* _Input_
/-- The tracking group of a record, followed through SEQ and IMPED. -/
def recGroup (d : Dev) (c : Nat) : Nat → Nat → Option Nat
  | 0, _ => none
  | f + 1, r => match writerOf d c r with
    | none => none
    | some w => if kCode w ≤ 2 then some (kIn w 1) else if kCode w = 3 ∨ kCode w = 4 then recGroup d c f (kIn w 0) else none

/-- Whether every record of a list comes from one group. -/
def oneGroup (d : Dev) (c : Nat) (rs : List Nat) : Bool :=
  match rs with
  | [] => true
  | r :: _ => (recGroup d c 8 r).isSome && rs.all (fun x => recGroup d c 8 x == recGroup d c 8 r)

/-- Whether the inputs keep the grouping and format rules of a kernel (R184, R185, R189 to R191). -/
def kFormat (d : Dev) (w : List Nat) : Bool :=
  let c := kCar w
  match kCode w with
  | 1 => (match trackedChan d c (kIn w 0) with | some ch => chGroup (fchDesc d 0 ch) == kIn w 1 | none => false)
  | 2 => (match trackedChan d c (kIn w 0) with | some ch => chGroup (fchDesc d 0 ch) == kIn w 1 | none => false)
  | 3 => oneGroup d c (kInRecs w)
  | 4 => oneGroup d c (kInRecs w)
  | 5 => (match writerOf d c (kIn w 0) with | some x => kCode x == 4 && kResult x == kIn w 0 | none => false)
  | 6 => (match writerOf d c (kIn w 0) with | some x => kCode x == 4 && kResult x == kIn w 0 | none => false)
  | 7 => oneGroup d c (kInRecs w) && (List.range (3 * fld (entW w 3) 0 3)).all (fun i =>
      match writerOf d c (kIn w 0 + 3 * i) with
      | some x => kCode x == 1 && kResult x == kIn w 0 + 3 * i && harmonics x == [2, 5]
      | none => false)
  | 8 => (bitsOf 24 (entW w 3)).length * slotsPer d (kIn w 0) ≤ 16
  | 9 =>
    let ks := (diffElems w).map (fun e => slotsPer d e.1)
    ks.all (fun k => k == ks.headD 1) && (diffElems w).length * ks.headD 1 ≤ 16
  | 12 => oneGroup d c (kInRecs w)
  | _ => true

/-- Whether the records named and written keep R172 and overlap no other instance's. -/
def kOrder (d : Dev) (i : Nat) (w : List Nat) : Bool :=
  let p0bg := carCls d (kCar w) != 0 || kBg w
  (kInRecs w).all (fun r => match writerOf d (kCar w) r with
    | none => false
    | some x => if p0bg && carCls d (kCar w) == 0 && !kBg x then true
        else if !p0bg && kBg x then false else r < kResult w) &&
    kResult w + kRecords w ≤ 1024 &&
    (carKernels d (kCar w)).all (fun p => p.1 == i || kResult w + kRecords w ≤ kResult p.2 || kResult p.2 + kRecords p.2 ≤ kResult w)

/-- Element-tick cycles of a carriage with one descriptor replaced, its seat included (R168, R170). -/
def elemCost (d : Dev) (c i : Nat) (w : List Nat) : Nat :=
  40 + (((carKernels d c).filter (fun p => p.1 != i)).map (fun p => if kEn p.2 && !kBg p.2 then kCost d p.2 else 0)).sum +
    (if kEn w && !kBg w then kCost d w else 0)

/-- The grants that a descriptor needs. -/
def kGranted (d : Dev) (w : List Nat) : Bool :=
  let c := kCar w
  (kEntries w).all (fun e => svGranted d c e && 2 ≤ entState (sauEnt d e)) &&
    (if kCode w ≤ 2 then slotOfCar d c (kIn w 0) && (carGroups d c).contains (kIn w 1) else true) &&
    (if kCode w = 11 then (carGroups d c).contains (kIn w 1) else true)

/-- Indices whose committed descriptor is a carriage's. -/
def kHeld (d : Dev) (c : Nat) : List Nat :=
  (dedup (tkeys d.een.desc ++ tkeys d.een.pend)).filter (fun i => kCommitted d i != [] && kCar (kCommitted d i) == c)

/-- Whether an index is held by another carriage, or a new descriptor would be one more than the carriage's grant. -/
def kForeign (d : Dev) (i : Nat) (w : List Nat) : Bool :=
  let old := kCommitted d i
  if old = [] then ((carImg? d (kCar w)).map (fun m => m.kernels.length)).getD 0 ≤ (kHeld d (kCar w)).length
  else kCar old != kCar w

/-- The device with every committed channel and kernel descriptor as if in force. -/
def committedView (d : Dev) : Dev :=
  { d with fch := { d.fch with desc := d.fch.pend.foldl (fun t p => tput t p.1 p.2) d.fch.desc, pend := [] },
           een := { d.een with desc := d.een.pend.foldl (fun t p => tput t p.1 p.2) d.een.desc, pend := [] } }

/-- The REASON of a commit, the lowest that holds, or 0; the descriptors it is checked against are those committed before. -/
def kReason (dev : Dev) (i : Nat) (w : List Nat) : Nat :=
  let d := committedView dev
  let old := kCommitted d i
  if kCode w = 0 || 13 < kCode w then 1
  else if fld (entW w 0) 20 12 != 0 || fld (entW w 15) 9 23 != 0 || 1024 < kResult w + kRecords w || !kParams d w then 2
  else if !kGranted d w then 3
  else if !kOrder d i w then 4
  else if !kFormat d w then 5
  else if carCls d (kCar w) == 0 && 13333 < elemCost d (kCar w) i w then 6
  else if old != [] && kCar old == kCar w && carEnabled d (kCar w) && old.take 3 != w.take 3 then 7
  else if kForeign d i w then 8 else 0

/-- EEN_DESC_CMD OP 1. -/
def eenDescRead (i : Nat) (d : Dev) : Dev := wnList (fun w => Reg.eenDescStage w) 0 (takePad 0 16 (kCommitted d i)) d

/-- Sixteen words committed as a descriptor; the descriptor table of R178 in DRAM follows. -/
def eenPlace (i : Nat) (w : List Nat) (d : Dev) : Dev :=
  let base := d.rn Reg.eenDescBaseLo + d.fldR Reg.eenDescBaseHi 0 8 * 2 ^ 32
  let d := d.storeWords (base + i * 64) (w.map w32)
  { d with een := { d.een with pend := tput d.een.pend i w } }

/-- EEN_DESC_CMD OP 2. -/
def eenDescCommit (i : Nat) (d : Dev) : Dev :=
  let w := (List.range 16).map (fun k => d.rn (Reg.eenDescStage k))
  let r := kReason d i w
  if r ≠ 0 then d.wn Reg.eenDescStatus (2 + r * 16) else eenPlace i w (journal 2 i w (d.wn Reg.eenDescStatus 0))

/-- Commits in force at a route boundary: a new instance starts as at enable, and a change of CURVE clears the accumulator
(R179, R180). -/
def eenApply (d : Dev) : Dev :=
  let p := d.een.pend
  let d := { d with een := { d.een with pend := [] } }
  p.foldl (fun d e =>
    let old := kDesc d e.1
    let d := { d with een := { d.een with desc := tput d.een.desc e.1 e.2 } }
    if old = [] then setInst e.1 (KInst.start d) d
    else if kCode e.2 = 10 && fld (entW old 3) 0 4 != fld (entW e.2 3) 0 4 then setInst e.1 { kInst d e.1 with acc := 0 } d
    else d) d

/-! The element image (R173, R174). -/

def eimgAddr (d : Dev) (c r : Nat) : Nat := carBase d c + d.rn (Reg.carEimgOfs c) + r * 32

/-- The eight words of a published record. -/
def recWords (m : List Host.Cell) (d : Dev) (c r : Nat) : List Nat :=
  (List.range 8).map (fun w => memWord m (eimgAddr d c r + w * 4))

/-- The record as a run of the carriage sees it: a background run sees records that wait for publication (R172). -/
def recSeen (m : List Host.Cell) (d : Dev) (c r : Nat) (bg : Bool) : List Nat :=
  if bg then (tfind d.een.bg (c * 1024 + r)).getD (recWords m d c r) else recWords m d c r

def fbNew : Nat := 0x10000
def fbInvalid : Nat := 0x20000
def fbNumerr : Nat := 0x200000
def fbStale : Nat := 0x400000

/-- Flag bits that a quality byte gives (R174). -/
def qFlags (q : Nat) : Nat :=
  b2n (bitOf q 0) * 0x20000 + b2n (bitOf q 1 || bitOf q 6) * 0x40000 + b2n (bitOf q 2) * 0x80000 + b2n (bitOf q 7) * 0x100000

/-- Flag bits that an input record gives a run for leg `n`: NEW only where the record holds that leg (R174). -/
def rFlags (n w0 : Nat) : Nat := (fld w0 17 4 * 2 + b2n (bitOf w0 16 && fld w0 24 8 == n % 240)) * 0x10000

/-- KFLAGS bits that survive INVALID (R176): LOW of the phasors, BLOCKED of FAST_DIFF, and the OP bits of FAST_OC. -/
def kExempt (code : Nat) : Nat := if code ≤ 2 then 1 else if code = 8 then 0xFFFF else if code = 9 then 2 else 0

/-- KFLAGS with R176 applied. -/
def maskK (code kf flags : Nat) : Nat := if bitOf flags 17 then kf &&& kExempt code else kf

/-- Word 0 of a record. -/
def recHead (code kf flags : Nat) (err : Bool) (leg : Nat) : Nat :=
  let fl := orN flags (if err then fbNumerr + fbInvalid else 0)
  maskK code (kf % 65536) fl + fld fl 16 8 * 65536 + leg % 240 * 2 ^ 24

/-- Whether an instance's records wait for publication (R171, R245). -/
def isBg (d : Dev) (w : List Nat) : Bool := kBg w || carCls d (kCar w) != 0

/-- A record written, in the image or waiting for publication; it enters its leg's digest (11 R335). -/
def recWrite (c r : Nat) (bg : Bool) (ws : List Nat) (d : Dev) : Dev :=
  let ws := takePad 0 8 ws
  let d := digRecord c (fld (entW ws 0) 24 8) r ws d
  if bg then { d with een := { d.een with bg := tput d.een.bg (c * 1024 + r) ws } }
  else d.storeWords (eimgAddr d c r) (ws.map w32)

/-- A numeric error counted and raised (R198). -/
def numErr (c : Nat) (err : Bool) (d : Dev) : Dev := if err then raise 235 (some c) c 0 (d.bump Reg.eenNumerrCnt) else d

/-- What a run produces: flags of its inputs, and per record its KFLAGS, its seven words and its errors. -/
structure KOut where
  flags : Nat
  recs  : List (Nat × List Nat × Bool)
deriving DecidableEq, Repr

/-- A result whose words are floats and whose flags come from comparisons: an error in either is the record's (R198). -/
def kFloats (fs : List FB) (kf : Nat) (vs : List FV) : Nat × List Nat × Bool :=
  (kf, vs.map (fun v => v.v), vs.any (fun v => v.err) || fs.any (fun f => f.2))

/-- Records of a run written in order from RESULT on. -/
def kStore (w : List Nat) (leg : Nat) (o : KOut) (d : Dev) : Dev :=
  ((List.range o.recs.length).zip o.recs).foldl (fun d p =>
    numErr (kCar w) p.2.2.2
      (recWrite (kCar w) (kResult w + p.1) (isBg d w)
        (recHead (kCode w) p.2.1 o.flags p.2.2.2 leg :: p.2.2.1) d)) d

/-- Flags joined over input records. -/
def joinR (n : Nat) (rs : List (List Nat)) : Nat := rs.foldl (fun f r => orN f (rFlags n (entW r 0))) 0

/-- The phasor of a record. -/
def phasor (r : List Nat) : CV := (fIn (entW r 1), fIn (entW r 2))

/-- A parameter as a float. -/
def par (w : List Nat) (k : Nat) : FV := fIn (entW w k)

/-! Phasors (R184). The kernels take the operations in the order in which the rules write them (R196; log 13). -/

/-- π and 2π as floats. -/
def fPi : FV := ⟨0x40490FDB, false⟩
def f2Pi : FV := ⟨0x40C90FDB, false⟩

/-- An angle wrapped into [-π, π): the remainder by 2π, rounded once. -/
def wrapPi (a : FV) : FV :=
  let x := f32Dec a.v
  let lo := min x.2 (-22)
  let n := x.1 * (2 : Int) ^ (x.2 - lo).toNat
  let p := (0xC90FDB : Int) * (2 : Int) ^ (-22 - lo).toNat
  let r := (n + p) % (2 * p) - p
  if r = n then a
  else
    let u := scale2 r.natAbs 1 lo
    let y := fvOf a.err (f32Enc (r < 0) u.1 u.2)
    if y.v = fPi.v then ⟨fPi.v + 2 ^ 31, y.err⟩ else y

def sqrt2o64 : FV := ⟨0x3CB504F3, false⟩

/-- (√2 / 64) times the sum over the newest 64 samples, each with its weight. -/
def dftSum (wt : Nat → FV) (x : List Nat) : FV :=
  fMul sqrt2o64 (laneSum (((List.range 64).zip x).map (fun p => fMul (fIn p.2) (wt p.1))))

/-- Magnitude and angle words of a component: RE, IM, MAG, ANG. -/
def compWords (re im : FV) : List FV := [re, im, cMag (re, im), wrapPi (fAtan2 im re)]

/-- f_est of a group as a float. -/
def fEst (d : Dev) (g : Nat) : FV := fRat (d.rn (Reg.fchTFreq g) : Nat) (2 ^ 24)

/-- The fundamental's record of a phasor kernel. -/
def fundRec (d : Dev) (w : List Nat) (x : KInst) (re im : FV) : Nat × List Nat × Bool :=
  let v := compWords re im
  let low := cmpLt (nth f0 v 2) (par w 4)
  let r := kFloats [low] (b2n low.1) v
  (r.1, r.2.1 ++ [x.tstar.1, x.tstar.2, (fEst d (kIn w 1)).v], r.2.2)

/-- A harmonic's record of PHASOR_DFT. -/
def harmRec (w : List Nat) (x : KInst) (ins : List Nat) (mag1 : FV) (h : Nat) : Nat × List Nat × Bool :=
  let v := compWords (dftSum (fun m => turnCos (h * m)) ins) (dftSum (fun m => turnSin (h * m)) ins)
  let ratio := fDiv (nth f0 v 2) mag1
  let low := cmpLt (nth f0 v 2) (par w 4)
  let r := kFloats [low] (b2n low.1) (v ++ [ratio])
  (r.1, r.2.1.take 4 ++ [x.tstar.1, x.tstar.2, ratio.v], r.2.2)

/-- Samples of a phasor ring that a window uses. -/
def ringWin (n : Nat) (x : KInst) : List (Nat × Nat) := takePad (0, qInvalid) n x.ring

def kDft (d : Dev) (w : List Nat) (x : KInst) : KOut :=
  let win := ringWin 64 x
  let ins := win.map (fun s => s.1)
  let f := fundRec d w x (dftSum turnCos ins) (dftSum turnSin ins)
  let mag1 : FV := ⟨nth 0 f.2.1 2, false⟩
  ⟨orN fbNew (qFlags (win.foldl (fun q s => orN q s.2) 0)), f :: (harmonics w).map (harmRec w x ins mag1)⟩

def kCos (d : Dev) (w : List Nat) (x : KInst) : KOut :=
  let win := ringWin 80 x
  let ins := win.map (fun s => s.1)
  let c := dftSum turnCos (ins.take 64)
  let c16 := dftSum turnCos (ins.drop 16)
  ⟨orN fbNew (qFlags (win.foldl (fun q s => orN q s.2) 0)), [fundRec d w x c (fNeg c16)]⟩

* _What you have to do_
Working from the material above, restate word for word the lines between the line with "let ks := (diffElems" and the line with "carriage's grant. -/", both included, and only those.

* _Your response_
    let ks := (diffElems w).map (fun e => slotsPer d e.1)
    ks.all (fun k => k == ks.headD 1) && (diffElems w).length * ks.headD 1 ≤ 16
  | 12 => oneGroup d c (kInRecs w)
  | _ => true

/-- Whether the records named and written keep R172 and overlap no other instance's. -/
def kOrder (d : Dev) (i : Nat) (w : List Nat) : Bool :=
  let p0bg := carCls d (kCar w) != 0 || kBg w
  (kInRecs w).all (fun r => match writerOf d (kCar w) r with
    | none => false
    | some x => if p0bg && carCls d (kCar w) == 0 && !kBg x then true
        else if !p0bg && kBg x then false else r < kResult w) &&
    kResult w + kRecords w ≤ 1024 &&
    (carKernels d (kCar w)).all (fun p => p.1 == i || kResult w + kRecords w ≤ kResult p.2 || kResult p.2 + kRecords p.2 ≤ kResult w)

/-- Element-tick cycles of a carriage with one descriptor replaced, its seat included (R168, R170). -/
def elemCost (d : Dev) (c i : Nat) (w : List Nat) : Nat :=
  40 + (((carKernels d c).filter (fun p => p.1 != i)).map (fun p => if kEn p.2 && !kBg p.2 then kCost d p.2 else 0)).sum +
    (if kEn w && !kBg w then kCost d w else 0)

/-- The grants that a descriptor needs. -/
def kGranted (d : Dev) (w : List Nat) : Bool :=
  let c := kCar w
  (kEntries w).all (fun e => svGranted d c e && 2 ≤ entState (sauEnt d e)) &&
    (if kCode w ≤ 2 then slotOfCar d c (kIn w 0) && (carGroups d c).contains (kIn w 1) else true) &&
    (if kCode w = 11 then (carGroups d c).contains (kIn w 1) else true)

/-- Indices whose committed descriptor is a carriage's. -/
def kHeld (d : Dev) (c : Nat) : List Nat :=
  (dedup (tkeys d.een.desc ++ tkeys d.een.pend)).filter (fun i => kCommitted d i != [] && kCar (kCommitted d i) == c)

/-- Whether an index is held by another carriage, or a new descriptor would be one more than the carriage's grant. -/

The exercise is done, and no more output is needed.